Krungsri posts 2020 net profit of 23,040 million baht, building up strong provision buffer

21 January 2021

Bangkok (21 January 2021) – Krungsri (Bank of Ayudhya PCL and its business units) announced a performance for 2020 with a net profit of 23,040 million baht, representing a 14.5% decrease from normalized net profit in 2019. The acute contraction was attributed to the prudential provisioning against the backdrop of future uncertainties given the resurgence of COVID-19 cases in December 2020 and fragile economic recovery outlooks. The asset quality remains strong with NPL ratio at 2.00% and the coverage ratio at a record high of 175.12%.

Amid challenging economic conditions, Krungsri still continued driving four strategic pillars focusing on customer experience enhancement, data-driven capabilities, partnership strategy, and overseas business expansion. Examples of achievement include the conversion of the status of Hattha Kaksekar Ltd., Krungsri’s subsidiary in Cambodia, from a microfinance company to a commercial bank named Hattha Bank Plc., the expansion to ASEAN with the 50% stake acquisition of ownership in SB Finance Company, Inc, a subsidiary of Security Bank Corporation (SBC) in the Philippines, investment in and strategic alliance with Grab, and the successful launch of ‘Kept’ – an online savings management platform which has been well received by our target groups. Furthermore, Krungsri adopted proactive and agile approaches to cope with COVID-19 and economic volatility in the 2H2020, focusing on continued customer support, maintaining strong asset quality, and efficiently managing operating expenses.

Key highlights of Krungsri’s consolidated 2020 results:
  • Net Profit: Recorded at 23,040 million baht, representing a 14.5% decrease from normalized net profit in 2019, largely due to higher prudential provisioning.
  • Loan Growth: Increased by 0.8%, or 15,058 million baht, from December 2019, driven by retail and SME loans which grew by 2.2% and 2.0%, respectively. Meanwhile, corporate loans contracted by 1.5%, mainly due to loan repayments made by Thai corporates.
  • Deposit Growth: Totaled 1,834,505 million baht, an increase by 17.1%, or 267,620 million baht, from December 2019, attributed to an increase in savings deposits.
  • Net Interest Margin (NIM): Recorded a 3.47%, moderating from 3.60% in 2019, driven by interest rate reductions following assistance measures for customers impacted by the COVID-19 outbreak.
  • Non-Interest Income: Decreased 3,877 million baht or 10.6% from normalized non-interest income in 2019, resulting from lower fee and service income following the economic slowdown.
  • Cost to Income Ratio: Improved to 42.52% from 45.1% normalized cost to income ratio in 2019, reflecting effective operating expense control.
  • Non-Performing Loans (NPL) Ratio: Recorded low level at 2.00%, compared to 1.98% in December 2019, reflecting its prudential control and management of asset quality.
  • Coverage Ratio: Recorded at new high of 175.12%, compared to 163.82% in December 2019.
  • Capital Adequacy Ratio: Remained strong at 17.92%, compared to 16.56% in December 2019.

Krungsri President and Chief Executive Officer Mr.Seiichiro Akita, said “Krungsri is of the view that the Thai economic recovery would take at least two years before returning to the pre-pandemic level. And, barring the heightened risks pertaining to the recent domestic outbreak of COVID-19, Krungsri Research forecasts the Thai economy to grow by 2.5% for 2021, from the low base which is a contraction of 6.4% in 2020. Furthermore, the recovery is expected to be uneven across economic sectors and firms in different industries.”

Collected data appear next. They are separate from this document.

/-- The duress marks claimed by a change of the pattern, or of a record, that leaves DURESS set (R33, R156): for each teller
position whose duress input is in the pattern when DURESS is set by the change, and has joined it when DURESS held before, every
ticket that is not terminal and names the position has it in its mark. Otherwise no mark is claimed. -/
def State.claimsMarks (s u : State) : Prop :=
  let claimed (input : Nat) : Bool :=
    u.alarms.duress && u.alarms.pattern.getLsbD input && !(s.alarms.duress && s.alarms.pattern.getLsbD input)
  (∀ (p : Teller) (t : Ticket), t.names p = true ↔
      t.opener = some p ∨ ∃ d, t.body = .dispense d ∧ (d.first = p ∨ d.second = some p))
    ∧ u.tickets = s.tickets.map fun t =>
        { t with mark := ⟨t.mark.a || (claimed 0 && t.names .a && !t.terminal),
                          t.mark.b || (claimed 1 && t.names .b && !t.terminal)⟩ }

/-! ### Invariants -/

/-- Every keyed table is in ascending order with no key twice, the ticket table holds at most 32 tickets, and every number
issued or to issue is from 1 to 9999 (R1, R4, R32, R135, R145, R177). -/
def State.tablesOrdered (s : State) : Prop :=
  risingBy Ticket.number s.tickets = true ∧ s.tickets.length ≤ 32
    ∧ (∀ t ∈ s.tickets, 1 ≤ t.number ∧ t.number ≤ 9999) ∧ 1 ≤ s.nextNumber ∧ s.nextNumber ≤ 9999
    ∧ risingBy id s.changeSet = true ∧ risingBy Dispute.key s.disputes = true
    ∧ risingBy AlarmRecord.key s.alarms.records = true ∧ risingBy HeldApproval.key s.approvals = true

/-- The pick queue holds exactly the DISPENSE tickets in QUEUED, each once (R20). -/
def State.queueRight (s : State) : Prop :=
  s.pickQueue.Nodup ∧ ∀ n, n ∈ s.pickQueue ↔ ∃ d, s.dispense n = some d ∧ d.state = .queued

/-- At most one ticket of each lane is in the seven states of R21. -/
def State.lanesHeldOnce (s : State) : Prop := ∀ l, (s.tickets.filter (Ticket.holdsLane l)).length ≤ 1

/-- At most one retract for each lane, in the list or in flight (R65, R83). -/
def State.retractsOnce (s : State) : Prop :=
  (s.retracts.map Retract.lane).Nodup ∧ ∀ e ∈ s.retracts, s.retractingFrom e.lane = false

/-- The count of a slot equals its base count plus stored in less picked out (R34). -/
def Slot.counts (x : Slot) : Prop := x.count + x.pickedOut = x.base + x.storedIn

/-- The counts of every slot, and of every retiring copy, hold. -/
def State.slotsCount (s : State) : Prop :=
  (∀ p, (s.slot p).counts) ∧ ∀ p r, s.retiring.get p = some r → r.slot.counts

/-- A since-last figure within its range. -/
def Since.upTo (most : Nat) (x : Since) : Prop := x.total ≤ most ∧ x.late ≤ most

/-- Each field of the reject vault within its range (R55). -/
def RejectVault.inRange (v : RejectVault) : Prop :=
  v.pickRejects ≤ 999 ∧ v.retracted ≤ 999 ∧ v.sweep ≤ 999 ∧ v.sincePick.upTo 999 ∧ v.sinceRetracted.upTo 999
    ∧ v.sinceSweep.upTo 999 ∧ v.emptied.upTo 9999

/-- HOLD and DURESS are set while a record has that class among its classes (R152, R154). -/
def State.modesFormed (s : State) : Prop :=
  s.alarms.hold = s.alarms.records.any (fun r => r.classes.hold)
    ∧ s.alarms.duress = s.alarms.records.any fun r => r.classes.duress

end Sys2Proof.Machine
end

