/-- (a) A drawer report of a presentation whose lane is not lost (R88, R193): a shut drawer with no fault, after the drawer
was seen open or asked to close, decides the ticket. With no notes it is DELIVERED with delivered its presented count and
no deadline, and the drawer holds nothing; with notes its deadline goes, the presentation is decided, and a retract of
kind TICKET is asked. (b) The other reports of such a presentation (R29, R193): OPEN sets opened seen; a shut report with
a fault, after the decision, or LOCKED with neither mark set changes nothing; an UNLOCKED one with neither mark set starts
the take timer. (c) The lost decision (R134), owed for a PRESENTED ticket marked lane lost: a fault decides nothing; OPEN
asks the drawer to close; with notes the presentation is decided and a TICKET retract asked, the deadline going (DEDUCED,
log entry 29); with none the ticket is DISPUTED. (d) FRAME_END in a frame in which one lane alone has a reply, valid and
with no line fault (R130, R131): a lane that was ONLINE has its STATUS_D, and its EVENT of the next number, handed on; a
lane that the word brings ONLINE has the reports of its record handed on, the drawer's first, and its drawer decided by
R92 when the transport sweep is done. A drawer report handed on is the last one the Dispense Engine has (R86, R130). That
the joining frame's STATUS_L CLOSED clears the unheard mark (log entry 18) and that the lanes with no outcome in the frame
are left unjudged (log entry 17) are DEDUCED; that a decision owed ends there for a lane with no ticket ROUTING or
PRESENTED is model's choice (log entry 29). (e) The join decision (R92): with no holder and no delivery under way a drawer
with notes is held for a SWEEP retract of 200 notes; the drawer of a DISPUTED ticket is drawn back by a DISPUTED retract,
or its holder cleared when it shows no notes, unless a retract of the lane is under way (R83; DEDUCED for the holder, log
entry 16); in every other case nothing is done. -/
def Obligations.DrawerReportsAndWhatIsHandedOn : Prop :=
  (∀ (l : Lane) (t : Ticket) (d : Dispense) (p : Presentation) (x : DrawerReport) (notes : Bool) (s : State),
      s.presentations.get l = some p → p.ticket = t.number → p.decided = false → p.openedSeen = true ∨ p.closeAsked = true →
      s.holdsDispense t d → d.state = .presented → d.laneLost = false → x ≠ .opened → s.retracting l = false →
      let u := s.drawerReport l x notes false
      (notes = false →
        u = { s.ticketEnters { t with body := .dispense { d with
                state := .delivered, halt := none, deadline := none, delivered := d.presented } } with
              lanes := s.lanes.set l { s.lane l with holder := none }, presentations := s.presentations.set l none })
      ∧ (notes = true →
        u = { s.putTicket { t with body := .dispense { d with deadline := none } } with
              presentations := s.presentations.set l (some { p with decided := true }),
              retracts := s.retracts ++
                [{ lane := l, holder := .ticket t.number, kind := .ticket, expected := d.presented, stage := .owed }] }))
  ∧ (∀ (l : Lane) (t : Ticket) (d : Dispense) (p : Presentation) (x : DrawerReport) (notes fault : Bool) (s : State),
      s.presentations.get l = some p → p.ticket = t.number → s.holdsDispense t d → d.laneLost = false →
      let u := s.drawerReport l x notes fault
      (x = .opened → u = { s with presentations := s.presentations.set l (some { p with openedSeen := true }) })
      ∧ (x ≠ .opened → (fault = true ∨ p.decided = true) → u = s)
      ∧ (x = .locked → p.openedSeen = false → p.closeAsked = false → u = s)
      ∧ (x = .unlocked → fault = false → p.decided = false → p.openedSeen = false → p.closeAsked = false →
          d.state = .presented → d.deadline = none →
          u = s.putTicket { t with body := .dispense { d with deadline := some ⟨.take, s.params.takeTimeout⟩ } }))
  ∧ (∀ (l : Lane) (t : Ticket) (d : Dispense) (p : Presentation) (x : DrawerReport) (notes fault : Bool) (s : State),
      s.presentations.get l = some p → p.ticket = t.number → s.holdsDispense t d → d.laneLost = true →
      d.state = .presented → (s.lane l).lost ≠ .idle →
      let u := s.drawerReport l x notes fault
      let decided := { s.lane l with lost := .idle, lostTimer := none }
      (fault = true → u = s)
      ∧ (fault = false → x = .opened →
          u = { s with presentations := s.presentations.set l (some { p with closeAsked := true }) })
      ∧ (fault = false → x ≠ .opened → notes = true → s.retracting l = false →
          u = { s.putTicket { t with body := .dispense { d with deadline := none } } with
                presentations := s.presentations.set l (some { p with decided := true }),
                lanes := s.lanes.set l decided,
                retracts := s.retracts ++
                  [{ lane := l, holder := .ticket t.number, kind := .ticket, expected := d.presented, stage := .owed }] })
      ∧ (fault = false → x ≠ .opened → notes = false →
          u = { s.ticketEnters { t with body := .dispense { d with
                  state := .disputed, halt := none, deadline := none, unresolved := d.presented } } with
                disputes := putByKey Dispute.key ⟨t.number, l, none⟩ s.disputes,
                lanes := s.lanes.set l { decided with holder := none },
                presentations := s.presentations.set l none }))
  ∧ (∀ (l : Lane) (w : Uplink) (s : State), (s.lane l).slotReply = some (.valid w) → (s.lane l).slotFault = false →
      s.ring.syncFault = false → (∀ m, m ≠ l → (s.lane m).slotReply = none) →
      let r := s.lane l
      let heard (v : LaneRec) (lane : Bool) : State :=
        { s with lanes := s.lanes.set l { v with badRun := 0, faultRun := 0 },
                 reasons := if lane then s.reasons.add .lane else s.reasons }
      let after (u : State) : Host.Outcome State Fault Refusal :=
        .next (State.reform
          { u with
            lanes := u.lanes.mapWith fun _ v => { v with slotFault := false, slotReply := none },
            ring := { u.ring with syncFault := false } })
      (∀ x notes fault, w = .statusD x notes fault →
        let v := { r with
          repDrawer := some x, repNotes := some notes, repFault := some fault, handedDrawer := some x }
        (r.link = .online →
          exec .frameEnd s = after ((heard v (decide (r.repFault ≠ some fault))).drawerReport l x notes fault))
        ∧ (r.link = .joining → r.joinRun = .statusL → ∀ slot, r.repSlot = some slot →
            let joined := heard { v with
              link := .online, joinRun := .idle, lostTimer := none,
              lost := if r.lost = .idle ∨ s.boundTicket l = none then .idle else .owed } true
            let decided := (joined.drawerReport l x notes fault).decideHandling l slot
            exec .frameEnd s = after (if s.sweepDone then decided.decideDrawer l else decided)))
      ∧ (∀ slot lamp call tamper echo, w = .statusL slot lamp call tamper echo → r.link = .joining → r.joinRun = .statusD →
          ∀ x notes fault, r.repDrawer = some x → r.repNotes = some notes → r.repFault = some fault →
            let v := { r with
              repSlot := some slot, repLamp := some lamp, callButton := some call, tamper := some tamper,
              stampEcho := some echo, unheard := r.unheard && !decide (slot = .closed), link := .online, joinRun := .idle,
              handedDrawer := some x,
              lostTimer := none, lost := if r.lost = .idle ∨ s.boundTicket l = none then .idle else .owed }
            let joined := (heard v true).hand (.laneTamper l) tamper
            let decided := (joined.drawerReport l x notes fault).decideHandling l slot
            exec .frameEnd s = after (if s.sweepDone then decided.decideDrawer l else decided))
      ∧ (∀ kind number k, w = .event kind number → r.link = .online → r.lastEvent = some k → number = (k + 1) % 8 →
          exec .frameEnd s = after ((heard { r with lastEvent := some number } false).takeEvent l kind)))
  ∧ (∀ (l : Lane) (s : State),
      let r := s.lane l
      let u := s.decideDrawer l
      let under := (∃ e ∈ s.retracts, e.lane = l) ∨ ∃ h k e, s.route = .retracting l h k e
      let delivering := ∃ n notes value, s.route = .delivering l n notes value
      (r.holder = none → r.repNotes = some true → ¬ delivering → ¬ under →
          u = { s with lanes := s.lanes.set l { r with holder := some .sweep },
                       retracts := s.retracts ++
                         [{ lane := l, holder := .sweep, kind := .sweep, expected := 200, stage := .owed }] })
      ∧ (r.holder = none → (r.repNotes ≠ some true ∨ delivering) → u = s)
      ∧ (∀ n d, r.holder = some (.ticket n) → s.dispense n = some d →
          (d.state ≠ .disputed → u = s)
          ∧ (d.state = .disputed → under → u = s)
          ∧ (d.state = .disputed → ¬ under → r.repNotes = some true →
              u = { s with retracts := s.retracts ++
                [{ lane := l, holder := .ticket n, kind := .disputed, expected := d.presented, stage := .owed }] })
          ∧ (d.state = .disputed → ¬ under → r.repNotes = some false →
              u = { s with lanes := s.lanes.set l { r with holder := none } }))
      ∧ (r.holder = some .sweep → u = s))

“In 2021, as a Domestic Systemically Important Bank (D-SIB), coupled our robust financial strength, Krungsri will continue to be prudent and vigilant on our risk management, while continuing our preemptive assistance measures across impacted industries and customer segments and supporting the Thai economic recovery at large.”

As of 31 December 2020, Krungsri, Thailand’s fifth largest bank in terms of assets, loans and deposits, and one of Thailand’s five Domestic Systemically Important Banks (D-SIBs), reported 1.83 trillion baht in loans, 1.83 trillion baht in deposits, and 2.61 trillion baht in total assets. The Bank’s capital was strong at 276.26 billion baht, equivalent to 17.92% of risk-weighted assets, with 12.85% in common equity tier 1 capital.